Archive of the old Parsimony forum. Some messages couldn't be restored. Limitations: Search for authors does not work, Parsimony specific formats do not work, threaded view does not work properly. Posting is disabled.

How can you test which opening book is better?

Postby Norm Pollock » 03 Mar 2004, 23:35

Geschrieben von: / Posted by: Norm Pollock at 03 March 2004 23:35:18:

Suppose you have two opening books, X and Y, for your core engine E. How can you determine which is a better book for E?
Here is my test. The first part is to play 200 short blitz games between E/X and E/Y, at 1 minute + 1 second (so there are no "wins on time"). My feeling is that short blitz games depend a larger amount on the opening book than longer games.
Then as the second part of the test, with the same type of blitz game, play E/X and E/Y 100 games each against the same 2 comparable engines.
After these 600 games, a reasonable decision can be made as to which is the better book.
Any better tests?
Norm Pollock
 

Re: How can you test which opening book is better?

Postby Dann Corbit » 03 Mar 2004, 23:55

Geschrieben von: / Posted by: Dann Corbit at 03 March 2004 23:55:24:
Als Antwort auf: / In reply to: How can you test which opening book is better? geschrieben von: / posted by: Norm Pollock at 03 March 2004 23:35:18:
Suppose you have two opening books, X and Y, for your core engine E. How can you determine which is a better book for E?
Here is my test. The first part is to play 200 short blitz games between E/X and E/Y, at 1 minute + 1 second (so there are no "wins on time"). My feeling is that short blitz games depend a larger amount on the opening book than longer games.
Then as the second part of the test, with the same type of blitz game, play E/X and E/Y 100 games each against the same 2 comparable engines.
After these 600 games, a reasonable decision can be made as to which is the better book.
Any better tests?
At that high speed, you will introduce a lot of randomness. The only reason I play games at a speed that high is to test for problems like crashes, misreported results, etc. I would recommend 5 minutes as the bare minimum base. One second increment should be OK.
Also, be sure that your reflect the machines and the programs so that you can eliminate that variable.

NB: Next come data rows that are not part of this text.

theorem State.judgeAge_frame {pt : Part} {base : State} {s : State} {m : Nat} (hp : pt ∉ [Part.io, Part.bkg]) (hss : pt.same base s) :
    pt.same base (State.judgeAge s m) := by
  unfold State.judgeAge
  try dsimp only
  repeat' first
    | with_reducible assumption | intro _ | with_reducible exact Part.same_refl _ _ | with_reducible refine State.raise_frame (Part.sub hp (by decide)) ?_
    | with_reducible apply Part.ite | fail_if_no_progress with_reducible refine Part.same_upd ?_ ?_ | ((with_reducible refine Part.keptIntro ?_); cases pt <;> first | exact absurd (by decide) hp | exact rfl | exact ⟨rfl, rfl⟩)
    | split

theorem execAgeMeasure_frame {pt : Part} {dt : Nat} {l : List (Nat × Nat)} {s : State} (hp : pt ∉ [Part.clock, Part.freeCtr, Part.io, Part.bkg]) :
    ∃ s', execAgeMeasure dt l s = .next s' ∧ pt.same s s' := by
  unfold execAgeMeasure
  refine ⟨_, rfl, ?_⟩
  try dsimp only
  repeat' first
    | with_reducible assumption | intro _ | with_reducible exact Part.same_refl _ _ | with_reducible refine State.draw_frame (Part.sub hp (by decide)) ?_
    | with_reducible refine State.elapse_frame (Part.sub hp (by decide)) ?_ | with_reducible refine State.judgeAge_frame (Part.sub hp (by decide)) ?_
    | with_reducible refine State.untilTime_frame (Part.sub hp (by decide)) ?_ | with_reducible apply Part.ite
    | with_reducible apply Part.foldl | with_reducible apply Part.foldlFst | with_reducible apply Part.iteFst
    | fail_if_no_progress with_reducible refine Part.same_upd ?_ ?_ | ((with_reducible refine Part.keptIntro ?_); cases pt <;> first | exact absurd (by decide) hp | exact rfl | exact ⟨rfl, rfl⟩)
    | split

theorem State.judgeLife_frame {pt : Part} {base : State} {s : State} (hp : pt ∉ [Part.io, Part.bkg]) (hss : pt.same base s) :
    pt.same base (State.judgeLife s) := by
  unfold State.judgeLife
  try dsimp only
  repeat' first
    | with_reducible assumption | intro _ | with_reducible refine State.raiseIf_frame (Part.sub hp (by decide)) ?_
    | with_reducible apply Part.ite | fail_if_no_progress with_reducible refine Part.same_upd ?_ ?_ | ((with_reducible refine Part.keptIntro ?_); cases pt <;> first | exact absurd (by decide) hp | exact rfl | exact ⟨rfl, rfl⟩)
    | split

theorem execLifeRecord_frame {pt : Part} {dt : Nat} {s : State} (hp : pt ∉ [Part.clock, Part.freeCtr, Part.regs, Part.io, Part.bkg]) :
    ∃ s', execLifeRecord dt s = .next s' ∧ pt.same s s' := by
  unfold execLifeRecord
  refine ⟨_, rfl, ?_⟩
  try dsimp only
  repeat' first
    | with_reducible assumption | with_reducible exact Part.same_refl _ _ | intro _ | with_reducible refine State.accountTj_frame (Part.sub hp (by decide)) ?_
    | with_reducible refine State.draw_frame (Part.sub hp (by decide)) ?_ | with_reducible refine State.elapse_frame (Part.sub hp (by decide)) ?_
    | with_reducible refine State.judgeLife_frame (Part.sub hp (by decide)) ?_ | with_reducible refine State.untilTime_frame (Part.sub hp (by decide)) ?_
    | with_reducible refine State.wr_frame (Part.sub hp (by decide)) ?_ | fail_if_no_progress with_reducible refine Part.same_upd ?_ ?_
    | ((with_reducible refine Part.keptIntro ?_); cases pt <;> first | exact absurd (by decide) hp | exact rfl | exact ⟨rfl, rfl⟩)

theorem State.eraseSector_frame {pt : Part} {base : State} {s : State} {k : Nat} (hp : pt ∉ [Part.bkg]) (hss : pt.same base s) :
    pt.same base (State.eraseSector s k) := by
  unfold State.eraseSector
  try dsimp only
  repeat' first
    | with_reducible assumption | intro _ | fail_if_no_progress with_reducible refine Part.same_upd ?_ ?_
    | ((with_reducible refine Part.keptIntro ?_); cases pt <;> first | exact absurd (by decide) hp | exact rfl | exact ⟨rfl, rfl⟩)

theorem State.nextSector_frame {pt : Part} {base : State} {s : State} (hp : pt ∉ [Part.regs, Part.bkg]) (hss : pt.same base s) :
    pt.same base (State.nextSector s) := by
  unfold State.nextSector
  try dsimp only
  repeat' first
    | with_reducible assumption | intro _ | with_reducible exact Part.same_refl _ _ | with_reducible refine State.eraseSector_frame (Part.sub hp (by decide)) ?_
    | with_reducible refine State.wr_frame (Part.sub hp (by decide)) ?_ | with_reducible apply Part.ite
    | split | fail_if_no_progress with_reducible refine Part.same_upd ?_ ?_ | ((with_reducible refine Part.keptIntro ?_); cases pt <;> first | exact absurd (by decide) hp | exact rfl | exact ⟨rfl, rfl⟩)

my ftp site {remove http:// unless you like error messages}
Dann Corbit
 

Re: How can you test which opening book is better?

Postby Sune Fischer » 04 Mar 2004, 00:34

Geschrieben von: / Posted by: Sune Fischer at 04 March 2004 00:34:32:
Als Antwort auf: / In reply to: How can you test which opening book is better? geschrieben von: / posted by: Norm Pollock at 03 March 2004 23:35:18:
Suppose you have two opening books, X and Y, for your core engine E. How can you determine which is a better book for E?
Here is my test. The first part is to play 200 short blitz games between E/X and E/Y, at 1 minute + 1 second (so there are no "wins on time").
My feeling is that short blitz games depend a larger amount on the opening book than longer games.
Then as the second part of the test, with the same type of blitz game, play E/X and E/Y 100 games each against the same 2 comparable engines.
After these 600 games, a reasonable decision can be made as to which is the better book.
Any better tests?
That is also how I would do it.
I think it is more or less the same as saying it is easier to win
from a good position in blitz than at longer time controls.
I have no idea if this is really the case.
It is said that blitz games tend to have fewer draws, so perhaps it's true.
I take it these two engines would be using their own book, a different one?
If that is the case, then that is a big additional noise factor.
The experiment is not necessarily invalid, but IMO it is inefficent as it would
require many more games to reach the same level of significance.
Better would be, IMO, if you could run the same experiment with a new engine
in selfplay.
If book X beats book Y in several selfplay matches with different engines, then
I think there is a solid indication that X objectively is the better book.
-S.
Sune Fischer
 

Re: How can you test which opening book is better?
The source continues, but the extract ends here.